━━━━━ Supplied data

-- ==== Sys2Proof/Machine/Letters.lean ====
section
/-! DEFINITION. The letters that one envelope carries: their checks and their effects (R116, R117, R125). -/
namespace Sys2Proof.Machine
open Sys2Proof

/-! ## Lengths and reserved fields (R125) -/

/-- A payload that must hold exactly `n` bytes. -/
def lengthBad (pl : List Byte) (n : Nat) : Option Nat :=
  if pl.length < n then some pl.length else if n < pl.length then some n else none

/-- A payload of 1 to `limit` items of `size` bytes. -/
def itemsBad (pl : List Byte) (size limit : Nat) : Option Nat :=
  if limit * size < pl.length then some (limit * size)
  else if pl.length = 0 ∨ pl.length % size ≠ 0 then some pl.length
  else none

/-- The first byte of a field of zeros that is not 0. -/
def zerosBad (pl : List Byte) (o n : Nat) : Option Nat := ((List.range n).map (· + o)).find? (fun i => leField pl i 1 != 0)

/-- A one-byte field with three zero bytes after it. -/
def byteFieldBad (pl : List Byte) : Option Nat := lengthBad pl 4 <|> zerosBad pl 1 3

/-- Refuse as BAD_LETTER where a check has found an offset. -/
def orBad (s : State) (bad : Option Nat) (run : Reply) : Reply :=
  match bad with
  | some d => refuse s badLetter d
  | none => run

/-! ## Station letters -/

/-- The checks of a letter of station items: counts, express capability, then the checks of R74 (R47, R125). -/
def itemRefusal (e : Env) (pl : List Byte) (size limit addrAt : Nat) (ok : Nat → Bool) : Option (Nat × Nat) :=
  let n := pl.length / size
  let addr := fun i => leField pl (size * i + addrAt) 4
  if e.cls = 0 ∧ 16 < n then some (0x11, 16)
  else match itemsBad pl size (if e.cls = 0 then 16 else limit) with
  | some d => some (badLetter, d)
  | none =>
    match (List.range n).find? (fun i => e.cls == 0 && !expressCapable (addr i)) with
    | some i => some (0x11, i)
    | none => ((List.range n).find? (fun i => !ok (addr i))).map (fun i => (0x13, i))

/-- The items of a payload. -/
def itemsOf (pl : List Byte) (size : Nat) : List (List Byte) :=
  (List.range (pl.length / size)).map (fun i => (pl.drop (size * i)).take size)

def word32 (pl : List Byte) (o : Nat) : Word := BitVec.ofNat 32 (leField pl o 4)
def vec32 (pl : List Byte) (o : Nat) : Vec := vecOfBytes ((pl.drop o).take 32)

def itemLetter (e : Env) (pl : List Byte) (size limit addrAt : Nat) (ok : Nat → Bool) (s : State) (run : Reply) : Reply :=
  match itemRefusal e pl size limit addrAt ok with
  | some x => refuse s x.1 x.2
  | none => run

def runWrite (s : State) (e : Env) (pl : List Byte) : Reply :=
  itemLetter e pl 8 256 0 (fun a => immediateOk a && !bankedStation a) s
    (done ((itemsOf pl 8).foldl (fun s b => storeStation s none (leField b 0 4) (word32 b 4)) s))

/-- A letter of line-qualified writes takes effect whole or not at all (R75). -/
def armAll (s : State) (need : Nat) (es : List LqEntry) : Reply :=
  if lqFree s < need then refuse s 0x14 (lqFree s) else done (es.foldl armLq s)

def runArm (s : State) (e : Env) (pl : List Byte) : Reply :=
  itemLetter e pl 12 256 4 (fun a => lineQualifiedOk a && !bankedStation a) s
    (armAll s (pl.length / 12) ((itemsOf pl 12).map (fun b => ⟨leField b 0 4, .scalar (leField b 4 4) (word32 b 8), none⟩)))

def runVwrite (s : State) (e : Env) (pl : List Byte) : Reply :=
  itemLetter e pl 36 64 0 (fun a => a % 32 == 0 && vecImmediateOk a) s
    (done ((itemsOf pl 36).foldl (fun s b => storeVec s (leField b 0 4) (vec32 b 4)) s))

def runVarm (s : State) (e : Env) (pl : List Byte) : Reply :=
  itemLetter e pl 40 64 4 (fun a => a % 32 == 0 && vecLineQualifiedOk a) s
    (armAll s (8 * (pl.length / 40))
      ((itemsOf pl 40).map (fun b => ⟨leField b 0 4, .vector (leField b 4 4) (vec32 b 8), none⟩)))

/-- Reads in order, each with the effect of a read. -/
def readAll (s : State) : List Nat → List Byte × State
  | [] => ([], s)
  | a :: as =>
    let (w, s) := readStation s a
    let (bs, s) := readAll s as
    (leBytes 4 w.toNat ++ bs, s)

def runRead (s : State) (e : Env) (pl : List Byte) : Reply :=
  itemLetter e pl 4 60 0 (fun a => scalarExists a && !bankedStation a) s
    (let (bs, s) := readAll s ((itemsOf pl 4).map (fun b => leField b 0 4))
     .now (Ans.result bs) s)

def runVread (s : State) (e : Env) (pl : List Byte) : Reply :=
  itemLetter e pl 4 7 0 (fun a => a % 32 == 0 && (vView a).isSome) s
    (.now (Ans.result ((itemsOf pl 4).flatMap (fun b => bytesOfVec (readVec s (leField b 0 4))))) s)

/-! ## INBOX -/

/-- Every page of these shared-memory bytes is claimed by steward `k` (R125). -/
def pagesClaimed (s : State) (k : Fin 8) (off n : Nat) : Bool :=
  (List.range ((off + n - 1) / 4096 - off / 4096 + 1)).all (fun i => hasClaim s k 5 (off / 4096 + i))

def runInbox (s : State) (_e : Env) (pl : List Byte) : Reply :=
  if pl.length < 9 then refuse s badLetter pl.length
  else if 4096 < pl.length then refuse s badLetter 4096
  else if 7 < leField pl 0 1 then refuse s badLetter 0
  else orBad s (zerosBad pl 1 3)
    (let k : Fin 8 := Fin.ofNat 8 (leField pl 0 1)
     let a := leField pl 4 4
     let data := pl.drop 8
     if a < 0x20000000 ∨ 0x201FFA00 < a + data.length then refuse s 0x1C 0
     else if pagesClaimed s k (a - 0x20000000) data.length then
       done (setEvent 13 { s with shared := memStore s.shared (a - 0x20000000) data } k)
     else refuse s 0x1C 0)
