-- ==== Sys2Proof/Machine/Pins.lean ====
section
/-! DEFINITION. What the output balls show, read off the state (R20, R36, R327, R331, R403, R404, R414, R465, R540, R541,
R545, R546). -/
namespace Sys2Proof.Machine
open Sys2Proof

/-- What an output ball does. A high-impedance ball is held low by its internal pull-down (R540). -/
inductive Drive where
  | highZ
  | low
  | high
  | pwm (duty : Nat)           -- high for `duty` of 4,096 parts of each PWM period (R403, R414)
deriving DecidableEq, Repr

def level (b : Bool) : Drive := if b then .high else .low

/-! ## Motor outputs (R403, R404, R414) -/

/-- The two phases of an axis, and the two half-bridges of a phase (R535). -/
inductive Half where
  | ap
  | an
  | bp
  | bn
deriving DecidableEq, Repr

/-- The half-bridge's share of its phase's duty: a positive duty drives P and holds N low, a negative one the reverse. -/
def halfDuty (a : Axis) : Half → Nat
  | .ap => a.dutyA.toNat
  | .an => (-a.dutyA).toNat
  | .bp => a.dutyB.toNat
  | .bn => (-a.dutyB).toNat

/-- A PWM ball of axis `k`: the table of R404. -/
def pwmBall (s : State) (k : Fin 4) (h : Half) : Drive :=
  if !isActive s then .highZ
  else if !fldB s (F.MOT_AX_CTL_ENABLE k) then .low
  else if halfDuty (ax s k) h = 0 then .low
  else .pwm (halfDuty (ax s k) h)

/-- The PWM frequency in kHz (R403). -/
def pwmFreqKhz (s : State) : Nat := Nat.max 20 (Nat.min 100 (fld s F.MOT_CTL_PWM_KHZ))

/-! ## AUX balls (R36, R540, R545, R546) -/

/-- READY: from readiness until a reset, a thermal shutdown included (R545, R548). -/
def shownReady (s : State) : Bool := s.boot.phase == .ready || (s.boot.phase == .shut && s.mbx.started)

/-- The level of an AUX ball between pulses, from readiness on. A thermal shutdown stops every function but READY (log
entry 123). -/
def auxLevel (s : State) (ball : Nat) : Bool :=
  (ball == 2 && s.boot.phase == .ready && auxCarries s 0x0A && jobRuns s)
    || (ball == 3 && s.boot.phase == .ready && auxCarries s 0x0B && (List.finRange 24).any (fun p => urgent s p))
    || (ball == 7 && shownReady s)

/-- An AUX ball between pulses: high impedance until readiness. -/
def auxOut (s : State) (ball : Fin 8) : Drive := if shownReady s then level (auxLevel s ball) else .highZ

/-! ## Levels that are low in reset (R36) -/

def activeOutBall (s : State) : Bool := s.pins.activeOut
def peerRstBall (s : State) : Bool := s.twin.peerRst == .high
/-- LINE_SYNC_OUT between its pulses (R31, R237). -/
def lineSyncBall (s : State) : Bool := s.pins.lineSync
def hvBall (s : State) (p : Fin 24) : Bool := (fld s F.PODPWR_HV_STAT).testBit p

/-! ## The heartbeat (R331, R541) -/

/-- Ticks of 500 ns between two edges of HB_OUT. -/
def hbHalf : Nat := 1600

/-- HB_OUT: from readiness a 1 MHz square wave, in every role; static at 0 in reset, unpowered and from a thermal shutdown.
The phase against the device's clock is the model's (log entry 114). -/
def hbOut (s : State) : Bool := s.boot.phase == .ready && s.clk.now / hbHalf % 2 == 1

/-! ## Lanes (R36, R465, R476) -/

/-- The lane has a transmit ball (R462): feed and camera lanes have none. -/
def hasTransmit (l : Fin 42) : Bool := l.val < 4 || (8 ≤ l.val && l.val < 34)

/-- The transmit ball is electrically idle: in reset or unpowered, out of service, or in a near-end loopback. -/
def txIdle (s : State) (l : Fin 42) : Bool :=
  if laneTesting s l then !alive s || fld s (F.LANE_CTL_LOOP l) == 1 || fld s (F.LANE_CTL_LOOP l) == 2
  else !laneInService s l

/-- The uplink pair of camera `n` is driven on the active only (R283, R543). -/
def uplinkDriven (s : State) (n : Fin 4) : Bool := isActive s && fldB s (F.SIGHT_CAM_CTL_ENABLE n)

end Sys2Proof.Machine
end

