/-! ## DMA (R446 to R461) -/

/-- Control of a channel: HEAD takes what the ring can hold; RUN starts an idle channel and takes its descriptor; RUN
0 aborts; PAUSE and its end keep the descriptor; SWREQ sets the level requests. -/
def Sys2Proof.Claims.DmaControl : Prop :=
  ∀ (s : State) (c : Fin 16) (v : Word) (d : DmaDesc), StnOk s → takesStores s = true →
    let h := v.toNat % 65536
    let a := descAddr s c
    let ctrl := BitVec.ofNat 32 (memNat s.dram (a + 0x14) 4)
    ((h + 65536 - fld s (F.DMA_TAIL c)) % 65536 ≤ 2 ^ ringLog s c →
        ∃ t, exec (.dmaHeadWrite c v) s = .next t ∧ fld t (F.DMA_HEAD c) = h)
    ∧ (s.twin.role ≠ .standby → 2 ^ ringLog s c < (h + 65536 - fld s (F.DMA_TAIL c)) % 65536 →
        ∃ t, exec (.dmaHeadWrite c v) s = .next t
        ∧ fld t (F.DMA_HEAD c) = fld s (F.DMA_HEAD c) ∧ fldB t (F.DMA_CH_STAT_HEAD_IGNORED c) = true)
    ∧ (isActive s = true → fldB s (F.DMA_CH_CTL_RUN c) = false → fldB s (F.DMA_CH_CTL_PAUSE c) = false → s.dma.cur[c] = none →
      (fld s (F.DMA_HEAD c) = fld s (F.DMA_TAIL c) → ∃ t, exec (.dmaRun c) s = .next t
          ∧ fldB t (F.DMA_CH_CTL_RUN c) = true ∧ fld t (F.DMA_CH_STAT_STATE c) = 1 ∧ t.dma.cur[c] = none)
      ∧ (fld s (F.DMA_HEAD c) ≠ fld s (F.DMA_TAIL c) → a + 32 ≤ dramUsable s → s.poison = [] → ctrl.getLsbD 31 = true →
          ∃ t e, exec (.dmaRun c) s = .next t ∧ fldB t (F.DMA_CH_CTL_RUN c) = true ∧ fld t (F.DMA_CH_STAT_STATE c) = 2
            ∧ t.dma.cur[c] = some e ∧ e.src = memNat s.dram a 8 ∧ e.dst = memNat s.dram (a + 8) 8
            ∧ e.len = memNat s.dram (a + 0x10) 4 ∧ e.ctrl = ctrl ∧ e.left = e.len ∧ t.dram = s.dram))
    ∧ (fldB s (F.DMA_CH_CTL_RUN c) = true →
      (s.dma.cur[c] = none → ∃ t, exec (.dmaAbort c) s = .next t ∧ fldB t (F.DMA_CH_CTL_RUN c) = false
          ∧ fld t (F.DMA_CH_STAT_STATE c) = 0)
      ∧ (s.dma.cur[c] = some d → d.result = none → ∃ t, exec (.dmaAbort c) s = .next t
          ∧ fldB t (F.DMA_CH_CTL_RUN c) = false ∧ t.dma.cur[c] = some { d with result := some 5 }))
    ∧ (fldB s (F.DMA_CH_CTL_PAUSE c) = false → s.dma.cur[c] = some d → fld s (F.DMA_CH_STAT_STATE c) = 2 →
        fldB s (F.DMA_CH_CTL_RUN c) = true → ∃ t, exec (.dmaPause c) s = .next t
          ∧ fldB t (F.DMA_CH_CTL_PAUSE c) = true ∧ fld t (F.DMA_CH_STAT_STATE c) = 3 ∧ t.dma = s.dma)
    ∧ (fldB s (F.DMA_CH_CTL_PAUSE c) = true → s.dma.cur[c] = some d → d.result = none → fld s (F.DMA_CH_STAT_STATE c) = 4 →
        fldB s (F.DMA_CH_CTL_RUN c) = true → ∃ t, exec (.dmaResume c) s = .next t
          ∧ fldB t (F.DMA_CH_CTL_PAUSE c) = false ∧ fld t (F.DMA_CH_STAT_STATE c) = 2 ∧ t.dma = s.dma)
    ∧ (∃ t, exec (.dmaSwreq v) s = .next t ∧ fld t F.DMA_SWREQ = v.toNat % 8 ∧ t.dma = s.dma)
    ∧ (fld s (F.DMA_CH_STAT_STATE c) = 3 → ∃ t, exec (.dmaPauseDrained c) s = .next t
        ∧ fld t (F.DMA_CH_STAT_STATE c) = 4 ∧ t.dma = s.dma)

/-- Copying: a burst moves the next bytes in ascending order and folds them into the CRC register; a paced channel needs
its request, whose latch the grant clears; a request that does not come in time ends the descriptor with TIMEOUT; a
descriptor with nothing left ends with its status and CRC in DRAM and without OWN. A burst is one command (log entry
81), and the time-out is the sender's word (log entry 3). -/
def Sys2Proof.Claims.DmaCopies : Prop :=
  ∀ (s : State) (c : Fin 16) (d : DmaDesc), StoresOk s → s.dma.cur[c] = some d → d.result = none →
    fld s (F.DMA_CH_STAT_STATE c) = 2 →
    let n := min (burstBytes s c) d.left
    let done := d.len - d.left
    let bs := spaceRead s (d.ctrl.getLsbD 0) (d.src + done) n
    let a := descAddr s c
    let moved := fun t : State => t.dma.cur[c] = some { d with left := d.left - n }
      ∧ fld t (F.DMA_CUR_LEFT c) = (d.left - n) % 2 ^ 32
      ∧ fld t (F.DMA_CUR_CRC c) = (bs.foldl crcByte (BitVec.ofNat 32 (fld s (F.DMA_CUR_CRC c)))).toNat
      ∧ (d.ctrl.getLsbD 3 = false → spaceRead t (d.ctrl.getLsbD 1) (d.dst + done) n = bs)
      ∧ (d.ctrl.getLsbD 3 = true → t.dram = s.dram ∧ t.shared = s.shared)
    (d.left ≠ 0 → s.poison = [] → descending d = false →
      (∀ w : Bool, fldB s (F.DMA_CH_CTL_PACED c) = false → ∃ t, exec (.dmaBurst c w) s = .next t ∧ moved t)
      ∧ (∀ w : Bool, fldB s (F.DMA_CH_CTL_PACED c) = true → requested s c = true →
          ∃ t, exec (.dmaBurst c w) s = .next t ∧ moved t ∧ countedUp s t (F.DMA_BURSTS c) 1
            ∧ ∀ r : Nat, r < 13 → t.dma.lines.getLsbD r = (s.dma.lines.getLsbD r && r != fld s (F.DMA_CH_CTL_REQ c)))
      ∧ (∀ w : Bool, fldB s (F.DMA_CH_CTL_PACED c) = true → requested s c = false → Ignored (.dmaBurst c w) s))
    ∧ (d.left ≠ 0 → fldB s (F.DMA_CH_CTL_PACED c) = true → fld s (F.DMA_REQ_TMO c) ≠ 0 → requested s c = false →
        ∃ t, exec (.dmaRequestTimeout c) s = .next t ∧ fld t (F.DMA_CH_STAT_LAST_RESULT c) = 4
          ∧ fld t (F.DMA_CH_STAT_STATE c) = 5 ∧ fldB t (F.DMA_CH_CTL_RUN c) = false ∧ t.dma.cur[c] = none
          ∧ fld t (F.DMA_TAIL c) = (fld s (F.DMA_TAIL c) + 1) % 65536)
    ∧ (d.left = 0 → a + 32 ≤ dramUsable s → ∃ t, exec (.dmaDescriptorEnd c) s = .next t
        ∧ fld t (F.DMA_TAIL c) = (fld s (F.DMA_TAIL c) + 1) % 65536
        ∧ memNat t.dram (a + 0x18) 4 = (if descending d then 256 else 0)
        ∧ memNat t.dram (a + 0x1C) 4 = (~~~ BitVec.ofNat 32 (fld s (F.DMA_CUR_CRC c))).toNat
        ∧ memNat t.dram (a + 0x14) 4 = d.ctrl.toNat % 2 ^ 31
        ∧ (∀ y : Nat, (y < a + 0x14 ∨ a + 0x20 ≤ y) → memGet t.dram y = memGet s.dram y)
        ∧ (d.ctrl.getLsbD 4 = true → ∀ k ∈ claimants s 4 c, (stw t k).evpend.getLsbD 11 = true))

/-! ## Serial lanes (R462 to R480) -/

/-- A lane that loses its signal or lock is neither aligned nor settled, counts and raises its alarm while in service; a
release clears the flag, and lock aligns the lane; settled results are stored, a pod lane's with its PD_ID; TEST and CHK;
and group alignment.
That a lane's loss takes its link's LOCK is the model's reading (log entry 52). -/
def Obligations.SerialLanes : Prop :=
  ∀ (s : State) (l : Fin 42) (g : Fin 4) (v : Word) (p : Fin 24), StnOk s →
    let ctl := (F.LANE_CTL_TEST l).addr
    (alive s = true →
      (fldB s (F.LANE_STAT_LOS l) = false → ∃ t, exec (.laneLos l) s = .next t ∧ fldB t (F.LANE_STAT_LOS l) = true
          ∧ fldB t (F.LANE_STAT_ALIGNED l) = false ∧ fldB t (F.LANE_STAT_SETTLED l) = false
          ∧ (laneInService s l = true → countedUp s t (F.LANE_EVENTS_LOS_COUNT l) 1 ∧ (slotGet t (370 + l.val)).isOpen = true
              ∧ (l.val = 10 + p.val → fldB t (F.PODL_STAT_LOCK p) = false ∧ podUp t p = false)))
      ∧ (fldB s (F.LANE_STAT_LOL l) = false → ∃ t, exec (.laneLol l) s = .next t ∧ fldB t (F.LANE_STAT_LOL l) = true
          ∧ fldB t (F.LANE_STAT_ALIGNED l) = false ∧ fldB t (F.LANE_STAT_SETTLED l) = false
          ∧ (laneInService s l = true → countedUp s t (F.LANE_EVENTS_LOL_COUNT l) 1 ∧ (slotGet t (370 + l.val)).isOpen = true))
      ∧ (∃ t, exec (.laneLosRelease l) s = .next t ∧ fldB t (F.LANE_STAT_LOS l) = false
          ∧ fldB t (F.LANE_STAT_ALIGNED l) = fldB s (F.LANE_STAT_ALIGNED l))
      ∧ (∃ t, exec (.laneLolRelease l) s = .next t ∧ fldB t (F.LANE_STAT_LOL l) = false
          ∧ fldB t (F.LANE_STAT_ALIGNED l) = true ∧ (l.val = 10 + p.val → fldB t (F.PODL_STAT_LOCK p) = true))
      ∧ (∃ t, exec (.groupAligned g) s = .next t ∧ t.lanes.aligned.getLsbD g = true
          ∧ ∀ h : Nat, h < 4 → h ≠ g.val → t.lanes.aligned.getLsbD h = s.lanes.aligned.getLsbD h))
    ∧ (∃ t, exec (.groupAlignmentLost g) s = .next t ∧ t.lanes.aligned.getLsbD g = false ∧ t.stn = s.stn)
    ∧ (laneInService s l = true → fldB s (F.LANE_STAT_LOS l) = false → fldB s (F.LANE_STAT_LOL l) = false →
        ∃ t, exec (.laneSettled l) s = .next t ∧ fldB t (F.LANE_STAT_SETTLED l) = true
          ∧ (l.val, laneRate s l) ∈ t.lanes.stored ∧ (tuned s l = false → t.therm.dirty = true)
          ∧ (l.val = 10 + p.val → (p.val, BitVec.ofNat 32 (fld s (F.PODL_ID p 0))) ∈ t.lanes.podIds))
    ∧ (takesStores s = true →
      (testIgnored s l (v ||| 4) = false → ∃ t, exec (.laneTest l v) s = .next t ∧ stnWord t ctl = (v ||| 4) &&& 0x7F)
      ∧ (testIgnored s l (v ||| 4) = true → ∃ t, exec (.laneTest l v) s = .next t ∧ stnWord t ctl = stnWord s ctl
          ∧ fldB t (F.LANE_STAT_TEST_IGNORED l) = true)
      ∧ ∃ t, exec (.laneChk l) s = .next t ∧ fld t (F.LANE_ERR l) = 0
          ∧ fldB t (F.LANE_CTL_TEST l) = fldB s (F.LANE_CTL_TEST l))


/-! ## Power and heat (R481 to R496) -/

/-- The slack loop, with VFLOOR and VSET within their range: the interval's least slack steps VSET up, a run of
evaluations with slack to spare steps it down, and a replica below its low mark raises VFLOOR. What the engines
measure, their work times, shares and capacities, is an operand (log entry 84). -/
def Sys2Proof.Claims.SlackLoop : Prop :=
  ∀ (s : State) (slack : SlackMeas) (replica : Int), StnOk s →
    let f := fld s F.PWR_STAT_VFLOOR
    let v := fld s F.PWR_STAT_VSET
    let m := slackMin s slack
    let t0 : Int := slackTarget s
    let n := if (t0 + 2) * 1024 < 100 * m then s.pwr.down + 1 else 0
    let leaves := fun (f1 v1 : Nat) (down : Nat) => ∃ t, exec (.slackTimer slack replica) s = .next t
      ∧ fld t F.PWR_STAT_VFLOOR = f1 ∧ fld t F.PWR_STAT_VSET = v1 ∧ t.pwr.down = down
      ∧ (fld t F.PWR_SLACK_MIN : Int) = m % 65536
    240 ≤ f → f ≤ v → v ≤ 360 →
      (replica < 0 → let f1 := min 360 (f + 2)
        leaves f1 (if v < f1 then f1 else min 360 (v + fld s F.PWR_CFG_STEP_MAX)) n)
      ∧ (0 ≤ replica → m ≤ 0 → leaves f (min 360 (v + fld s F.PWR_CFG_STEP_MAX)) n)
      ∧ (0 ≤ replica → 0 < m → 100 * m < (t0 - 2) * 1024 → leaves f (min 360 (v + fld s F.PWR_CFG_STEP_UP)) n)
      ∧ (0 ≤ replica → 0 < m → (t0 - 2) * 1024 ≤ 100 * m → max 1 (fld s F.PWR_CFG_DOWN_N) ≤ n → leaves f (max f (v - 1)) 0)
      ∧ (0 ≤ replica → 0 < m → (t0 - 2) * 1024 ≤ 100 * m → n < max 1 (fld s F.PWR_CFG_DOWN_N) → leaves f v n)
      ∧ ∃ t, exec .vfloorFall s = .next t ∧ fld t F.PWR_STAT_VFLOOR = max 240 (f - 1) ∧ fld t F.PWR_STAT_VSET = v

/-- Rail faults: a phase over its current limit is off until reset, an undervoltage is noted, and an overvoltage holds
the device in reset with every steward halted. What holds after a rail fault is the model's reading (log entry 70). -/
def Sys2Proof.Claims.RailFaults : Prop :=
  ∀ (s : State) (n : Fin 8) (x : Nat), StnOk s → alive s = true →
    (∃ t, exec (.phaseOvercurrent n x) s = .next t ∧ t.pwr.off.getLsbD n = true
      ∧ (fld t F.PWR_RAIL_FAULT_PHASE).testBit n = true ∧ (slotGet t (328 + n.val)).isOpen = true)
    ∧ (∃ t, exec (.coreUndervoltage x) s = .next t ∧ fldB t F.PWR_RAIL_FAULT_UV = true
      ∧ (slotGet t 328).isOpen = true ∧ t.pwr = s.pwr)
    ∧ ∃ t, exec (.coreOvervoltage x) s = .next t ∧ t.boot.phase = .inReset ∧ t.boot.ovHold = true
      ∧ (∀ k : Fin 8, (stw t k).run = .halted) ∧ t.dram = s.dram ∧ (slotGet t 328).isOpen = true

/-- Pod high voltage: HV_EN lowers the enables whose bits are cleared and raises the first one asked for, one per
HV_GAP; a pod that shows no HV in time enters HV fault. -/
def Sys2Proof.Claims.PodHighVoltage : Prop :=
  ∀ (s : State) (v : Word) (p : Fin 24), StnOk s → takesStores s = true → isActive s = true →
    let asks := fun q : Nat => v.getLsbD q = true ∧ (fld s F.PODPWR_HV_STAT).testBit q = false
      ∧ (fld s F.PODPWR_HV_FAULT).testBit q = false ∧ (fld s F.PODPWR_PZ_INHIBIT).testBit q = false
    let waits := fun q : Nat => s.pwr.hvReq.getLsbD q = true
      ∧ (fld s F.PODPWR_HV_FAULT).testBit q = false ∧ (fld s F.PODPWR_PZ_INHIBIT).testBit q = false
    (∃ t, exec (.hvEnWrite v) s = .next t ∧ fld t F.PODPWR_HV_EN = v.toNat % 2 ^ 24
      ∧ (∀ q : Nat, q < 24 → v.getLsbD q = false → (fld t F.PODPWR_HV_STAT).testBit q = false)
      ∧ (∀ q : Nat, q < 24 → v.getLsbD q = true → (fld s F.PODPWR_HV_STAT).testBit q = true →
          (fld t F.PODPWR_HV_STAT).testBit q = true)
      ∧ (s.pwr.hvReq = 0 → hvGapOver s = true → asks p → (∀ q : Nat, q < p.val → ¬ asks q) →
          (fld t F.PODPWR_HV_STAT).testBit p = true))
    ∧ (hvGapOver s = false → exec .hvSequenceStep s = .next s)
    ∧ (hvGapOver s = true → waits p → (∀ q : Nat, q < p.val → ¬ waits q) → ∃ t, exec .hvSequenceStep s = .next t
        ∧ (fld t F.PODPWR_HV_STAT).testBit p = true ∧ t.pwr.hvReq.getLsbD p = false)
    ∧ ((fld s F.PODPWR_HV_STAT).testBit p = true → fldB s (F.PODL_STAT_HV p) = false →
        ∃ t, exec (.hvOkTimeout p) s = .next t ∧ (fld t F.PODPWR_HV_FAULT).testBit p = true
          ∧ (fld t F.PODPWR_HV_STAT).testBit p = false ∧ (slotGet t (336 + p.val)).isOpen = true)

━━━━━━━━━━

» Task: Nothing but the lines from the first line of the data through the line with "(List.range (pl.length /" should be returned, exactly as they appear, both ends included.

» Answer to the exercise:
-- ==== Sys2Proof/Machine/Letters.lean ====
section
/-! DEFINITION. The letters that one envelope carries: their checks and their effects (R116, R117, R125). -/
namespace Sys2Proof.Machine
open Sys2Proof

/-! ## Lengths and reserved fields (R125) -/

/-- A payload that must hold exactly `n` bytes. -/
def lengthBad (pl : List Byte) (n : Nat) : Option Nat :=
  if pl.length < n then some pl.length else if n < pl.length then some n else none

/-- A payload of 1 to `limit` items of `size` bytes. -/
def itemsBad (pl : List Byte) (size limit : Nat) : Option Nat :=
  if limit * size < pl.length then some (limit * size)
  else if pl.length = 0 ∨ pl.length % size ≠ 0 then some pl.length
  else none

/-- The first byte of a field of zeros that is not 0. -/
def zerosBad (pl : List Byte) (o n : Nat) : Option Nat := ((List.range n).map (· + o)).find? (fun i => leField pl i 1 != 0)

/-- A one-byte field with three zero bytes after it. -/
def byteFieldBad (pl : List Byte) : Option Nat := lengthBad pl 4 <|> zerosBad pl 1 3

/-- Refuse as BAD_LETTER where a check has found an offset. -/
def orBad (s : State) (bad : Option Nat) (run : Reply) : Reply :=
  match bad with
  | some d => refuse s badLetter d
  | none => run

/-! ## Station letters -/

/-- The checks of a letter of station items: counts, express capability, then the checks of R74 (R47, R125). -/
def itemRefusal (e : Env) (pl : List Byte) (size limit addrAt : Nat) (ok : Nat → Bool) : Option (Nat × Nat) :=
  let n := pl.length / size
  let addr := fun i => leField pl (size * i + addrAt) 4
  if e.cls = 0 ∧ 16 < n then some (0x11, 16)
  else match itemsBad pl size (if e.cls = 0 then 16 else limit) with
  | some d => some (badLetter, d)
  | none =>
    match (List.range n).find? (fun i => e.cls == 0 && !expressCapable (addr i)) with
    | some i => some (0x11, i)
    | none => ((List.range n).find? (fun i => !ok (addr i))).map (fun i => (0x13, i))

/-- The items of a payload. -/
def itemsOf (pl : List Byte) (size : Nat) : List (List Byte) :=
  (List.range (pl.length / size)).map (fun i => (pl.drop (size * i)).take size)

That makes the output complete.